##### RECORDS SHOWN

-- ==== Sys2Proof/Certificates/Slice0/Obligations.lean ====
section
/-!
DEFINITION. The statements for the provers.
-/

set_option linter.unusedVariables false

open Sys2Proof Sys2Proof.Machine

/-- After reset every core register of every physical core that can be read is 0, slot-table entry e of every core is
VALID and names thread e mod 16, every VF register is 0 but NEXTID, which is 1, DEVID, PEEREN, WAITLIM, the windows,
the binding registers, BSTAT and the route table are 0 and PCAP is 3,400. No job exists, nothing is in flight, and
the boot step is the one step due. That memory lists nothing and CYC is 0 is the model's choice (log entries 4 and
5). (R379, R126, R388, R391, R397) -/
def Obligations.ResetState : Prop :=
  let s := State.reset
  (∀ pc off, off ∈ [0x00, 0x08, 0x10, 0x18, 0x20, 0x28, 0x38] → s.readReg pc off = 0) ∧
  (∀ pc e, (s.pcore pc).slot e = BitVec.ofNat 5 (16 + e % 16)) ∧
  (∀ n, let f := s.dev.vfs.getD n {}
    f.lqbase = 0 ∧ f.lqsize = 0 ∧ f.cqbase = 0 ∧ f.cqsize = 0 ∧ f.cqhead = 0 ∧ f.nextid = 1) ∧
  s.dev.devid = 0 ∧ s.dev.peeren = 0 ∧ s.dev.pcap = 3400 ∧ (∀ p, s.dev.waitlim.getD p 0 = 0) ∧
  (∀ n, s.dev.win0.getD n 0 = 0 ∧ s.dev.win1.getD n 0 = 0) ∧ s.dev.bljob = 0 ∧ s.dev.bpdev = 0 ∧ s.dev.bpjob = 0 ∧
  s.dev.bstat = 0 ∧ (∀ d, s.dev.route.getD d 0 = 0) ∧
  s.jobs = [] ∧ s.accs = [] ∧ s.walks = [] ∧ s.packets = [] ∧ s.transReqs = [] ∧ s.pool = [] ∧ s.host = [] ∧ s.cyc = 0 ∧
  s.agenda = [⟨0, .boot⟩]

/-- At reset the pool, host memory and every scratch are in canonical form. The form is the model's own (log entry 5):
the bytes are those of the scratch and pool memories of R13 and R9. (R13, R9) -/
def Obligations.ResetCanonical : Prop :=
  State.reset.canonical

/-- For every state whose memories (pool, host memory, every scratch) are in canonical form, if a step answers a next
state, its memories are in canonical form too. The form is the model's own (log entry 5); the steps are all of the
table's. (R13, R9) -/
def Obligations.StepKeepsCanonical : Prop :=
  ∀ s t : State, s.canonical → step s = .next t → t.canonical

/-- Every well-formed instruction has an encoding, and decoding that word gives exactly the instruction, with every
operand and mode at every value that the encoding admits (R33 to R51). (R33, R35, R38, R49, R51) -/
def Obligations.EncodeDecodes : Prop :=
  ∀ i : Instr, i.wellFormed = true → ∃ w, encode i = some w ∧ decode w = .ok i

/-- Whenever a word decodes to an instruction, the instruction is well formed and its encoding is exactly that word. So
no bit of a legal word is ignored, and no two words mean the same instruction. (R33, R35, R49, R51) -/
def Obligations.DecodeIsInjective : Prop :=
  ∀ (w : BitVec 96) (i : Instr), decode w = .ok i → i.wellFormed = true ∧ encode i = some w

/-- Each word is printed in the manual beside the instruction or cause it stands for: an add, a load with LA and RX, a
guarded vadd, a compare, a division, a float multiply-add on a80, a fence, an acknowledged send, an rsend, a
reduction, a resume, and the all-zero word, which is IL_OPC. (R33, R51, Instruction word and opcode map) -/
def Obligations.DecodeWords : Prop :=
  decode 0x008000286840000000000000 = .ok (.add ⟨false, 0⟩ false 5 6 (.reg 66)) ∧
  decode 0x6008204BE015000000000010 = .ok (.ld ⟨false, 0⟩ 2 true .n32 9 62 .none 16) ∧
  decode 0x40028018482C200000000000 =
    .ok (.vadd ⟨true, 2⟩ .f32 .rtz false 0 3 4 (.reg 17)) ∧
  decode 0x110000104010000200000064 = .ok (.cmp ⟨false, 0⟩ false .lt 2 4 (.imm 100)) ∧
  decode 0x01C804A152C0000000000000 = .ok (.div ⟨false, 0⟩ true 2 20 21 (.reg 22)) ∧
  decode 0x31000050C1CE600000000000 = .ok (.ffma ⟨false, 0⟩ .a80 .rdn 10 12 14) ∧
  decode 0x648000000000000200000000 = .ok (.fence ⟨false, 0⟩ .job) ∧
  decode 0x81C02048501000000000002A = .ok (.send ⟨false, 0⟩ true 9 5 (.imm 42)) ∧
  decode 0xD000000040A0000000000000 = .ok (.rsend ⟨false, 0⟩ 4 5) ∧
  decode 0xE080004840AD001200000000 = .ok (.reds ⟨false, 0⟩ .f64 .rne false 2 .max 9 4 5) ∧
  decode 0xF28000484000000000000000 = .ok (.resume ⟨false, 0⟩ 9 4) ∧
  decode 0 = .error .ilOpc

/-- When no step of the agenda is due before issue, the next core's slot names a thread that is ready, the thread holds
the line of its PC, its 12 bytes decode to an instruction i, and nothing holds i back (R41 to R43, R93), the step is
exec of i with that thread current, and with the bindings of the cast table if this is the first instruction of its
life, followed by what an issue leaves: lookahead windows counted, the end of a job's loading, and the lines that
the new PC needs. (R33, R34, R41, R42, R93, R108, R126, R339) -/
def Obligations.StepRunsDecoded : Prop :=
  ∀ (s : State) (pc : Nat) (w : Tid) (l : CodeLine) (i : Instr),
    let u : State := { s with scan := pc + 1 }
    let x : BitVec 96 := l.bytes.extractLsb' (8 * (u.pcOf w - l.addr).toNat) 96
    s.due false = none → s.nextCore = some pc → u.turn pc = some w → (u.thread w).stall = none → u.parkFe w = none →
    (u.thread w).line? (u.lineOf w) = some l → l.lo ≤ (u.pcOf w - l.addr).toNat → (u.pcOf w - l.addr).toNat + 12 ≤ l.hi →
    decode x = .ok i → u.preIssue w (Fields.ofWord x) = none →
      let v : State := { (u.takeBinding w) with cur := w }
      step s = afterNext (exec i v) fun t => State.afterIssue v t pc w

/-- The step at the head of the agenda that is due runs before any core has its slot; with none due and every core done,
a late step of the cycle runs; with none of these the cycle counter advances by one and the cores have their slots
again. The agenda and the order are the model's (log entry 1). (R28, R32, R126, R225) -/
def Obligations.StepRunsDueStep : Prop :=
  ∀ s : State,
    (∀ e t, s.due false = some (e, t) → step s = runEvent e t) ∧
    (∀ e t, s.due false = none → s.nextCore = none → s.due true = some (e, t) → step s = runEvent e t) ∧
    (s.due true = none → s.nextCore = none →
      ∃ t, step s = .next t ∧ t.cyc = s.cyc + 1 ∧ t.scan = 0 ∧ t.agenda = s.agenda)

/-- Every instruction and every step of the table answers a next state in every state: the manual gives every encoding
and every combination of modes a defined result or a defined fault, and no step ends in a fault or a refusal of the
model. (R6, R49, R51) -/
def Obligations.NeverStops : Prop :=
  ∀ (i : Instr) (s : State), ∃ t, exec i s = .next t

/-- From every state, and so from reset, any number of steps answers a next state: the machine never stops with a fault
or a refusal. (R6, R49, R51) -/
def Obligations.RunsAreSafe : Prop :=
  ∀ s : State, s.safe

/-- For every instruction and every state in which its guard does not hold, execution only advances the PC by 12: no
register, flag, memory, agenda or other state changes, nothing parks, and no fault, PRIV included, is raised. (R41) -/
def Obligations.GuardedOff : Prop :=
  ∀ (i : Instr) (g : Gd) (s : State), i.guard? = some g → s.guardOn s.cur g = false →
    exec i s = .next (s.setPc s.cur (s.pcOf s.cur + 12))

/-- A guard holds exactly when the predicate GP, read with q0 as 1, differs from GN; so with GN = 0 and GP = 0 it holds
in every state. (R41, R38) -/
def Obligations.GuardReads : Prop :=
  ∀ (s : State) (w : Tid) (gn : Bool) (gp : QReg),
    (s.guardOn w ⟨gn, gp⟩ = true ↔ ((gp = 0 ∨ (s.thread w).q.getLsbD gp.toNat = true) ↔ gn = false)) ∧
    s.guardOn w ⟨false, 0⟩ = true

/-- In a thread whose PSTATE has bit 0 clear, every privileged instruction whose guard holds takes the trap PRIV at its
own address and does nothing else; gets and sets of a special register from 0x800 up do the same. (R48, R52, R370,
R371, R118) -/
def Obligations.PrivilegedTraps : Prop :=
  ∀ (s : State) (g : Gd), s.guardOn s.cur g = true → (s.thread s.cur).priv = false →
    (∀ i : Instr, i.privileged = true → i.guard? = some g → exec i s = .next (s.trapAt s.cur .priv (s.pcOf s.cur) 0 0)) ∧
    (∀ (d : SReg) (imm : BitVec 32), 0x800 ≤ imm.toNat % 4096 →
      exec (.gets g d imm) s = .next (s.trapAt s.cur .priv (s.pcOf s.cur) 0 0) ∧
      exec (.sets g d imm) s = .next (s.trapAt s.cur .priv (s.pcOf s.cur) 0 0))

/-- Every instruction that only computes or transfers (scalar, control, float, vector, mask and tlook forms) answers a
next state in which, for its own thread, nothing changes but the PC, the cycle from which it may issue and the
results on their way; every other thread, every shared register, every byte of memory, every special register and
flag and all other state are as before. Its results are written when they land. (R39, R41, R92, R94, R137) -/
def Obligations.ComputeFrame : Prop :=
  ∀ (i : Instr) (s : State), i.computes = true →
    ∃ t, exec i s = .next t ∧ s.onlyMoves t s.cur ∧ s.sameRegs t ∧ s.sameBytes t ∧
      (t.thread s.cur).flags = (s.thread s.cur).flags ∧ (∀ v n, t.spRead v n = s.spRead v n)

/-- For every state, guard that holds and operands, each of add, sub, mul, mulh, mulhu, and, or, xor, andn, shl, shr,
sar, rol, min, max, minu and maxu answers a next state in which D receives, 8 cycles on (12 for the
multiplications), exactly the value that the pseudocode of R96 gives, on 64 bits with MD = 0 and on bits [31:0] with
a sign-extended result with MD = 1, with no flag. A write of x0 is discarded when it lands. (R96, R92, R91, R45,
R39) -/
def Obligations.ScalarArithmetic : Prop :=
  ∀ (s : State) (g : Gd) (d a : SReg) (b : Src), s.guardOn s.cur g = true →
    let x := s.rd s.cur a
    let y := s.src s.cur b
    let n := (y.extractLsb' 0 6).toNat
    let p := x.extractLsb' 0 32
    let q := y.extractLsb' 0 32
    let m := (y.extractLsb' 0 5).toNat
    let gives (i : Bool → Instr) (lat : Nat) (r : Word) (r' : BitVec 32) : Prop :=
      s.yields (i false) lat [.s d r] 0 ∧ s.yields (i true) lat [.s d (r'.signExtend 64)] 0
    gives (.add g · d a b) 8 (x + y) (p + q) ∧
    gives (.sub g · d a b) 8 (x - y) (p - q) ∧
    gives (.mul g · d a b) 12 (x * y) (p * q) ∧
    gives (.mulh g · d a b) 12 ((x.signExtend 128 * y.signExtend 128).extractLsb' 64 64)
      ((p.signExtend 64 * q.signExtend 64).extractLsb' 32 32) ∧
    gives (.mulhu g · d a b) 12 ((x.zeroExtend 128 * y.zeroExtend 128).extractLsb' 64 64)
      ((p.zeroExtend 64 * q.zeroExtend 64).extractLsb' 32 32) ∧
    gives (.shl g · d a b) 8 (x <<< n) (p <<< m) ∧
    gives (.shr g · d a b) 8 (x >>> n) (p >>> m) ∧
    gives (.sar g · d a b) 8 (x.sshiftRight n) (p.sshiftRight m) ∧
    gives (.rol g · d a b) 8 ((x <<< n) ||| (x >>> (64 - n))) ((p <<< m) ||| (p >>> (32 - m))) ∧
    gives (.min g · d a b) 8 (if x.toInt ≤ y.toInt then x else y) (if p.toInt ≤ q.toInt then p else q) ∧
    gives (.max g · d a b) 8 (if x.toInt ≤ y.toInt then y else x) (if p.toInt ≤ q.toInt then q else p) ∧
    gives (.minu g · d a b) 8 (if x.toNat ≤ y.toNat then x else y) (if p.toNat ≤ q.toNat then p else q) ∧
    gives (.maxu g · d a b) 8 (if x.toNat ≤ y.toNat then y else x) (if p.toNat ≤ q.toNat then q else p) ∧
    s.yields (.and g d a b) 8 [.s d (x &&& y)] 0 ∧ s.yields (.or g d a b) 8 [.s d (x ||| y)] 0 ∧
    s.yields (.xor g d a b) 8 [.s d (x ^^^ y)] 0 ∧ s.yields (.andn g d a b) 8 [.s d (x &&& ~~~y)] 0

##########

» **WORK TASK**: Working from the material above, retype exactly the lines from the one with "R371, R118) -/" through the one with "(∀ (d : SReg)", both included, and only those lines.

» **RESPONSE TO THIS TASK**:
R371, R118) -/
def Obligations.PrivilegedTraps : Prop :=
  ∀ (s : State) (g : Gd), s.guardOn s.cur g = true → (s.thread s.cur).priv = false →
    (∀ i : Instr, i.privileged = true → i.guard? = some g → exec i s = .next (s.trapAt s.cur .priv (s.pcOf s.cur) 0 0)) ∧
    (∀ (d : SReg) (imm : BitVec 32), 0x800 ≤ imm.toNat % 4096 →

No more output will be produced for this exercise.